The meeting noted that external public debt to GDP has reduced from 21.4 percent in FY 2013 to 20.8 percent while net domestic debt increased from 38.8 percent in FY 2013 to 40.5 percent in FY 2016. As of July-March 2017, the net public debt stood at 59.3 percent below the threshold of 60 percent as prescribed in FRDL Act.
The Minister informed that Government is adhering to the Medium Term Debt Management Strategy to make public debt portfolio more sustainable. The government is focusing on extending the average time to maturity of domestic debt. The debt sustainability indicators of domestic and external debt have improved compared to FY 2013.
The meeting was informed that the current account deficit widened to $10.64 billion due to fall in exports and remittances during July-May 2017. The decline in exports is more due to exogenous factors as the decline in exports was also witnessed in other regional countries. The meeting noted that negative effects of exports are bottoming out as during the outgoing fiscal year six months have witnessed positive YOY growth with highest in June 2017 at 16 percent.
The Minister expressed the need for necessary measure to address the widening current account deficit. He said, the government has already initiated a number of measures for exports enhancement. There is no load shedding for the industrial sector. The tariffs have been slashed. He stressed to look into the competitiveness aspect and stressed upon a multi-pronged approach at federal, provincial and local level.
The Governor SBP informed that monetary expansion during FY 2017 remained aligned with the overall improvements in macroeconomic indicators with substantial contribution stemming from pick-up in private sector credit. In fact, the private sector credit flows posted their highest level since 1999. The credit to private sector recorded strong growth of 18.7 percent (Rs.633.2 billion) during July-23 June FY 2017, compared to 9.5% in the comparable period of FY 2016. Prudent monetary policy and lower budgetary borrowing from commercial banks have helped the private sector credit boom.
Overall, there has been a broad-based increase in credit demand, especially from fixed investment, during FY 2017 with impetus coming from: textile, manufacturing, commerce & trade, electricity, gas & water supply, food and beverages, coke and refined petroleum, chemicals, cement, construction.
Reserve money growth decelerated to 22.5 percent during 01 Jul-23 June FY 2017 as against a growth of 27.1 percent in corresponding period of last year.
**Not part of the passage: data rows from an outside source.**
/-- FAB_GANG_CFG, SPARE_QUAD_WRITE, ACC_LATCH and ACC_CAPTURE (07 R166, R186, R188), ENTROPY_TEST_FAIL and ENTROPY_TEST_PASS (08 R204): a layout is in force at once or refused as a whole; the spare quad changes only in Expert; in debug mode a latch asks for the selected accumulator, which a boundary captures; a failing health test clears health_ok and leaves its mark until cleared. Model's own readings and choices it may rest on, in notes/assumptions: DEDUCED 62, 67, 68. -/
def Obligations.FabricControlsAreApplied : Prop :=
  (∀ (s : State) (v : Nat),
    s.bar0Open →
    ∃ t, exec (.fabGangCfg v) s = .next t ∧
      (s.layoutFree { s.layout with quad4 := v % 2 ^ 16, region16 := v / 2 ^ 16 % 16 } = true → (∀ R, R < 4 → (v / 2 ^ 16 % 16).testBit R = true → s.regionWhole R = true) →
        t.get Reg.FAB_GANG_CFG.quad4 = v % 2 ^ 16 ∧ t.get Reg.FAB_GANG_CFG.region16 = v / 2 ^ 16 % 16 ∧ t.get Reg.FAB_STATUS.cfg_refused = s.get Reg.FAB_STATUS.cfg_refused) ∧
      (s.layoutFree { s.layout with quad4 := v % 2 ^ 16, region16 := v / 2 ^ 16 % 16 } = false → t.word 0x20010 = s.word 0x20010 ∧ t.get Reg.FAB_STATUS.cfg_refused = 1) ∧
      ((∃ R, R < 4 ∧ (v / 2 ^ 16 % 16).testBit R = true ∧ s.regionWhole R = false) → t.word 0x20010 = s.word 0x20010 ∧ t.get Reg.FAB_STATUS.cfg_refused = 1) ∧
      s.only t (([.fld Reg.FAB_GANG_CFG.quad4, .fld Reg.FAB_GANG_CFG.region16, .fld Reg.FAB_STATUS.cfg_refused] : List Place) ++ cfgPlaces)) ∧
  (∀ (s : State) (v : Nat),
    s.bar0Open →
    ∃ t, exec (.spareQuadWrite v) s = .next t ∧
      (s.expert blk.fab = false → t.get Reg.FAB_PROFILE.spare_quad = s.get Reg.FAB_PROFILE.spare_quad ∧ t.get Reg.FAB_STATUS.cfg_refused = s.get Reg.FAB_STATUS.cfg_refused) ∧
      (s.expert blk.fab = true → (s.get Reg.FAB_PROFILE.profile ≠ 0 ∨ s.spareMay (some (v % 16)) = true) → t.get Reg.FAB_PROFILE.spare_quad = v % 16) ∧
      (s.expert blk.fab = true → s.get Reg.FAB_PROFILE.profile = 0 → s.spareMay (some (v % 16)) = false → t.get Reg.FAB_PROFILE.spare_quad = s.get Reg.FAB_PROFILE.spare_quad ∧ t.get Reg.FAB_STATUS.cfg_refused = 1) ∧
      s.only t (([.fld Reg.FAB_PROFILE.spare_quad, .fld Reg.FAB_STATUS.cfg_refused, .words 0x20008 4, .words 0x20100 0x100] : List Place) ++ cfgPlaces)) ∧
  (∀ (s : State) (k row col : Nat),
    s.bar0Open →
    ∃ t, exec (.accLatch k row col) s = .next t ∧
      t.get Reg.FAB_ACC_SEL.tile = k % 64 ∧ t.get Reg.FAB_ACC_SEL.row = row % 64 ∧ t.get Reg.FAB_ACC_SEL.col = col % 64 ∧
      (s.debugMode = false → t.get Reg.FAB_ACC_SEL.valid = 0 ∧ t.fab = { s.fab with capturing := false }) ∧
      (s.debugMode = true → (s.get (Reg.FAB_TILE_STATUS.mode (k % 64)) = 1 ∨ s.get (Reg.FAB_TILE_STATUS.mode (k % 64)) = 2) →
        t.get Reg.FAB_ACC_SEL.valid = 0 ∧ t.fab = { s.fab with capturing := true }) ∧
      (s.debugMode = true → (s.get (Reg.FAB_TILE_STATUS.mode (k % 64)) = 0 ∨ s.get (Reg.FAB_TILE_STATUS.mode (k % 64)) = 3) →
        t.get Reg.FAB_ACC_SEL.valid = 1 ∧ t.fab.captured = some (Store.read (fun _ => (0 : Int)) s.fab.accs (k % 64 * 4096 + row % 64 * 64 + col % 64))) ∧
      s.only t [.fld Reg.FAB_ACC_SEL.tile, .fld Reg.FAB_ACC_SEL.row, .fld Reg.FAB_ACC_SEL.col, .fld Reg.FAB_ACC_SEL.valid, .fld Reg.FAB_ACC_LO.acc_lo, .fld Reg.FAB_ACC_HI.acc_hi, .fld Reg.FAB_ACC_WRAP.wrap, .part .fab]) ∧
  (∀ (s : State),
    s.fab.capturing = true →
    s.debugMode = true →
    ∃ t, exec (.accCapture) s = .next t ∧
      t.get Reg.FAB_ACC_SEL.valid = 1 ∧
      t.fab = { s.fab with capturing := false, captured := some (Store.read (fun _ => (0 : Int)) s.fab.accs
        (s.get Reg.FAB_ACC_SEL.tile * 4096 + s.get Reg.FAB_ACC_SEL.row * 64 + s.get Reg.FAB_ACC_SEL.col)) } ∧
      (∀ v, t.fab.captured = some v → t.get Reg.FAB_ACC_LO.acc_lo + t.get Reg.FAB_ACC_HI.acc_hi * 2 ^ 32 + t.get Reg.FAB_ACC_WRAP.wrap * 2 ^ 64 = unsigned 68 v) ∧
      s.only t [.fld Reg.FAB_ACC_SEL.valid, .fld Reg.FAB_ACC_LO.acc_lo, .fld Reg.FAB_ACC_HI.acc_hi, .fld Reg.FAB_ACC_WRAP.wrap, .part .fab]) ∧
  (∀ (s : State),
    s.svc.rstLow = false →
    ∃ t, exec (.entropyTestFail) s = .next t ∧
      t.get Reg.SMP_ENTROPY.health_ok = 0 ∧ t.get Reg.SMP_ENTROPY.health_fail = 1 ∧
      s.only t [.fld Reg.SMP_ENTROPY.health_ok, .fld Reg.SMP_ENTROPY.health_fail]) ∧
  (∀ (s : State),
    s.svc.rstLow = false →
    ∃ t, exec (.entropyTestPass) s = .next t ∧
      t.get Reg.SMP_ENTROPY.health_ok = 1 ∧
      s.only t [.fld Reg.SMP_ENTROPY.health_ok])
During 01 Jul-23 June FY 2017, CIC stood at Rs.576.26 billion compared with an increase of Rs.703.65 billion in the corresponding period of FY2016. Total deposits with banks have improved by 12%. However, the current account deficit increased to over 3% of GDP and policy interventions need to be taken to address this challenge.
The Minister for Finance decided to establish an inter-ministerial committee comprising members from Ministry of Finance, Commerce, SBP and PIDE on tariff rationalization so that tariff policy be aligned with trade policy leading to improvement in balance of trade. The Committee will submit its recommendations within four weeks time.
The Ministry of Commerce informed that trade deficit widened to 32.3 percent compared to last year. Exports have continued to decline at a subdued rate of 1.63 percent and while imports increased by 18.7 percent. Pakistan’s exports have increased to EU countries where it is enjoying GSP plus unilateral concessions. The negative effects of the exports are bottoming out, and it is expected that exports will improve in coming months. In this regard the Minister for Finance stated that to help export proceeds, duty-drawback claims would be honored and assured that claims will be cleared alongwith sales tax refunds, at the earliest.
The Minister thanked the members and suggested that the next meeting be called in August 2017 to review the inter- ministerial committee report on tariff rationalization.